The book divides into three sections. In the first, Fryling focuses on the inner person by dealing with the private life of the leader. He advocates the inward spiritual practices of rest, pruning out temptations and sins, renewing one’s mind, and caring for others. In the second section, Fryling shifts to one’s outward or public life. He offers solutions to leadership tensions we all face – the frenzied nature of life with prayer, the lonely nature of leadership with relationship, and the fragmented chaos surrounding us with a pursuit of biblical peace. In the final section, he suggests some healthy leadership practices. Fryling believes leaders should identify and address the personal obstacles of pride and self-pity while learning to be intentionally attentive and grateful to those around us.
The Leadership Ellipse offers many practical applications. In fact, the book’s primary strength is its brutally honest assessment of the effect of an individual’s private life to his influence as a leader. Those familiar with the biblical characters and their flaws (David’s lust, Moses’ self-pity, etc.) will not be surprised to recognize the seminal connection between the quality of a person’s inner life and the effectiveness of his outer life. Fryling addresses the reality of sinful ambitions, the longing for recognition, the existence of loneliness, and the constant need for pruning out sinful and tempting influences. In today’s fast-paced life, it can be easy to deemphasize the apparent insignificance of one’s private life in comparison with the career, influence, and activity necessitated by leadership responsibilities. With honesty, humility, and practicality, Fryling seeks to remind Christians that we cannot separate what we display to others as leaders from the inward life that only God knows.
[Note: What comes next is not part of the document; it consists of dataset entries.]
-- ==== Sys2Proof/Tests/Slice0.lean ====
section
/-!
SUPPORT. The model's own tests: words written out from spec 30 decode as they should, ill-formed terms are refused by the
well-formedness check, single steps give the values of the test vectors of 95_test_vectors.md (named V-…), and for each
obligation with hypotheses a witness that meets them.
-/
namespace Sys2Proof.Tests
open Sys2Proof.Machine

/-! ## Decoding (30 R90-R93; V-ENC-1 to V-ENC-15). A word is op, data, addr: one, two and four hexadecimal digits. -/

theorem test_decode_cpu_rd_wram : decodeTableWord 28 0x0001801 = some (.cpuRdWram 0x1801) := by decide
theorem test_decode_cpu_rd_reg0 : decodeTableWord 28 0x0002000 = some (.cpuRdReg0 0x2000) := by decide
theorem test_decode_cpu_rd_reg1 : decodeTableWord 28 0x0003FF9 = some (.cpuRdReg1 0x3FF9) := by decide
theorem test_decode_cpu_rd_reg2 : decodeTableWord 28 0x0002002 = some (.cpuRdReg2 0x2002) := by decide
theorem test_decode_cpu_rd_reg3 : decodeTableWord 28 0x0002003 = some (.cpuRdReg3 0x2003) := by decide
theorem test_decode_cpu_rd_reg4 : decodeTableWord 28 0x000200C = some (.cpuRdReg4 0x200C) := by decide
theorem test_decode_cpu_rd_reg5 : decodeTableWord 28 0x0002345 = some (.cpuRdReg5 0x2345) := by decide
theorem test_decode_cpu_rd_reg6 : decodeTableWord 28 0x0003456 = some (.cpuRdReg6 0x3456) := by decide
theorem test_decode_cpu_rd_reg7 : decodeTableWord 28 0x0003FFF = some (.cpuRdReg7 0x3FFF) := by decide
theorem test_decode_cpu_rd_open : decodeTableWord 28 0x0006000 = some (.cpuRdOpen 0x6000) := by decide
theorem test_decode_cpu_rd_prg : decodeTableWord 28 0x000C000 = some (.cpuRdPrg 0xC000) := by decide
theorem test_decode_cpu_wr_wram : decodeTableWord 28 0x1A51FFF = some (.cpuWrWram 0x1FFF 0xA5) := by decide
theorem test_decode_cpu_wr_reg0 : decodeTableWord 28 0x1932000 = some (.cpuWrReg0 0x2000 0x93) := by decide
theorem test_decode_cpu_wr_reg1 : decodeTableWord 28 0x11E2001 = some (.cpuWrReg1 0x2001 0x1E) := by decide
theorem test_decode_cpu_wr_reg2 : decodeTableWord 28 0x1FF3FFA = some (.cpuWrReg2 0x3FFA 0xFF) := by decide
theorem test_decode_cpu_wr_reg3 : decodeTableWord 28 0x1102003 = some (.cpuWrReg3 0x2003 0x10) := by decide
theorem test_decode_cpu_wr_reg4 : decodeTableWord 28 0x1772004 = some (.cpuWrReg4 0x2004 0x77) := by decide
theorem test_decode_cpu_wr_reg5 : decodeTableWord 28 0x17D2005 = some (.cpuWrReg5 0x2005 0x7D) := by decide
theorem test_decode_cpu_wr_reg6 : decodeTableWord 28 0x13F2006 = some (.cpuWrReg6 0x2006 0x3F) := by decide
theorem test_decode_cpu_wr_reg7 : decodeTableWord 28 0x1AA2007 = some (.cpuWrReg7 0x2007 0xAA) := by decide
theorem test_decode_cpu_wr_open : decodeTableWord 28 0x1014016 = some (.cpuWrOpen 0x4016 0x01) := by decide
theorem test_decode_cpu_wr_prg : decodeTableWord 28 0x1018000 = some (.cpuWrPrg 0x8000 0x01) := by decide
theorem test_decode_ppu_rd_chr : decodeTableWord 28 0x2001234 = some (.ppuRdChr 0x1234) := by decide
theorem test_decode_ppu_rd_nt : decodeTableWord 28 0x2003EFF = some (.ppuRdNt 0x3EFF) := by decide
theorem test_decode_ppu_rd_pal : decodeTableWord 28 0x2003F10 = some (.ppuRdPal 0x3F10) := by decide
theorem test_decode_ppu_wr_chr : decodeTableWord 28 0x3AA0000 = some (.ppuWrChr 0x0000 0xAA) := by decide
theorem test_decode_ppu_wr_nt : decodeTableWord 28 0x3112805 = some (.ppuWrNt 0x2805 0x11) := by decide
theorem test_decode_ppu_wr_pal : decodeTableWord 28 0x3FF3FFF = some (.ppuWrPal 0x3FFF 0xFF) := by decide
theorem test_decode_ppu_clock : decodeTableWord 28 0x4000000 = some .ppuClock := by decide
theorem test_decode_sys_step : decodeTableWord 28 0x5000000 = some .sysStep := by decide
theorem test_decode_reset : decodeTableWord 28 0x6000000 = some .reset := by decide
theorem test_decode_power_on : decodeTableWord 28 0x7000000 = some .powerOn := by decide
theorem test_decode_load_cart : decodeTableWord 28 0x8000000 = some .loadCart := by decide
theorem test_decode_set_run :
    decodeTableWord 28 0x9010000 = some (.setRun true) ∧ decodeTableWord 28 0x9000000 = some (.setRun false) := by decide
theorem test_decode_reserved_a_b : decodeTableWord 28 0xA000000 = some (.reservedOpAB 0xA 0 0) := by decide
theorem test_decode_reserved_c_f : decodeTableWord 28 0xF123456 = some (.reservedOpCF 0xF 0x12 0x3456) := by decide

/-- V-ENC-10 to V-ENC-13, and one word for each other reserved field of 30 R92. -/
theorem test_decode_reserved_fields :
    decodeTableWord 28 0x0010000 = none ∧ decodeTableWord 28 0x2004000 = none ∧ decodeTableWord 28 0x4000001 = none ∧
    decodeTableWord 28 0x9020000 = none ∧ decodeTableWord 28 0x2010000 = none ∧ decodeTableWord 28 0x3008000 = none ∧
    decodeTableWord 28 0x4010000 = none ∧ decodeTableWord 28 0x5000001 = none ∧ decodeTableWord 28 0x6800000 = none ∧
    decodeTableWord 28 0x7000100 = none ∧ decodeTableWord 28 0x8010000 = none ∧ decodeTableWord 28 0x9000001 = none := by
  decide

/-! ## Well-formedness: one ill-formed term for each check -/

theorem test_wf_refuses_cpu_reads :
    (Instr.cpuRdWram 0x2000).wf = false ∧ (Instr.cpuRdReg0 0x2001).wf = false ∧ (Instr.cpuRdReg1 0x2000).wf = false ∧
    (Instr.cpuRdReg2 0x4002).wf = false ∧ (Instr.cpuRdReg3 0x2004).wf = false ∧ (Instr.cpuRdReg4 0x1FFC).wf = false ∧
    (Instr.cpuRdReg5 0x2007).wf = false ∧ (Instr.cpuRdReg6 0xA006).wf = false ∧ (Instr.cpuRdReg7 0x2006).wf = false ∧
    (Instr.cpuRdOpen 0x8000).wf = false ∧ (Instr.cpuRdPrg 0x7FFF).wf = false := by decide

theorem test_wf_refuses_cpu_writes :
    (Instr.cpuWrWram 0x2000 0).wf = false ∧ (Instr.cpuWrReg0 0x2001 0).wf = false ∧
    (Instr.cpuWrReg1 0x2000 0).wf = false ∧ (Instr.cpuWrReg2 0x4002 0).wf = false ∧
    (Instr.cpuWrReg3 0x2004 0).wf = false ∧ (Instr.cpuWrReg4 0x1FFC 0).wf = false ∧
    (Instr.cpuWrReg5 0x2007 0).wf = false ∧ (Instr.cpuWrReg6 0xA006 0).wf = false ∧
    (Instr.cpuWrReg7 0x2006 0).wf = false ∧ (Instr.cpuWrOpen 0x3FFF 0).wf = false ∧
    (Instr.cpuWrPrg 0x7FFF 0).wf = false := by decide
Fryling suggests helpful strategies that are designed not only to aid the Christian in spiritual growth, but also to assist the leader in effectiveness. For example, Fryling emphasizes that being attentive to others is not merely satisfying, but essential to the leader (173). Furthermore, he notes that gratefulness to others develops from a sense of thankfulness to God (189). He argues that practicing thankfulness as a leader points toward humility and a genuine recognition of others. Fryling feels that the inward qualities of humility and submission form the foundations of attentiveness and appreciation of those we lead.
The book’s only significant weakness is related to chapter seven and the pursuit of shalom in a fragmented world. Fryling believes that sin is the ultimate cause of the fragmentation and frustration in society. He accurately assesses the problem and suggests that peace brought from the gospel should impact all of our relationships. While his applications throughout the book are generally precise, he connects the major implications of shalom to issues of gender and race. While I do not disagree that these are issues within American Christian leadership, nor do I dispute Fryling’s conclusions, I believe the chapter’s effect minimizes the gospel in favor of gender equality and racial reconciliation. He raises these concerns without offering specific, helpful applications. A more beneficial conclusion to the chapter could have described how the gospel can bring peace within interpersonal relationships.
Fryling displays his affinity for pietistic Christianity without negating the believer’s responsibility to engage the world. This book is a candid discussion of the tension between the inward and outward life of the leader. Christian leaders will find a mixture of conviction, encouragement, and direction in The Leadership Ellipse.
Purves, Andrew, The Resurrection of Ministry. Downers Grove, IL: IVP, 2010. 153pp. $15.00
Reviewed by Craig Thompson. Thompson is the pastor of Malvern Hill Baptist Church in Camden, SC. He holds an M.Div. and is currently pursuing a Ph.D. from Southern Seminary.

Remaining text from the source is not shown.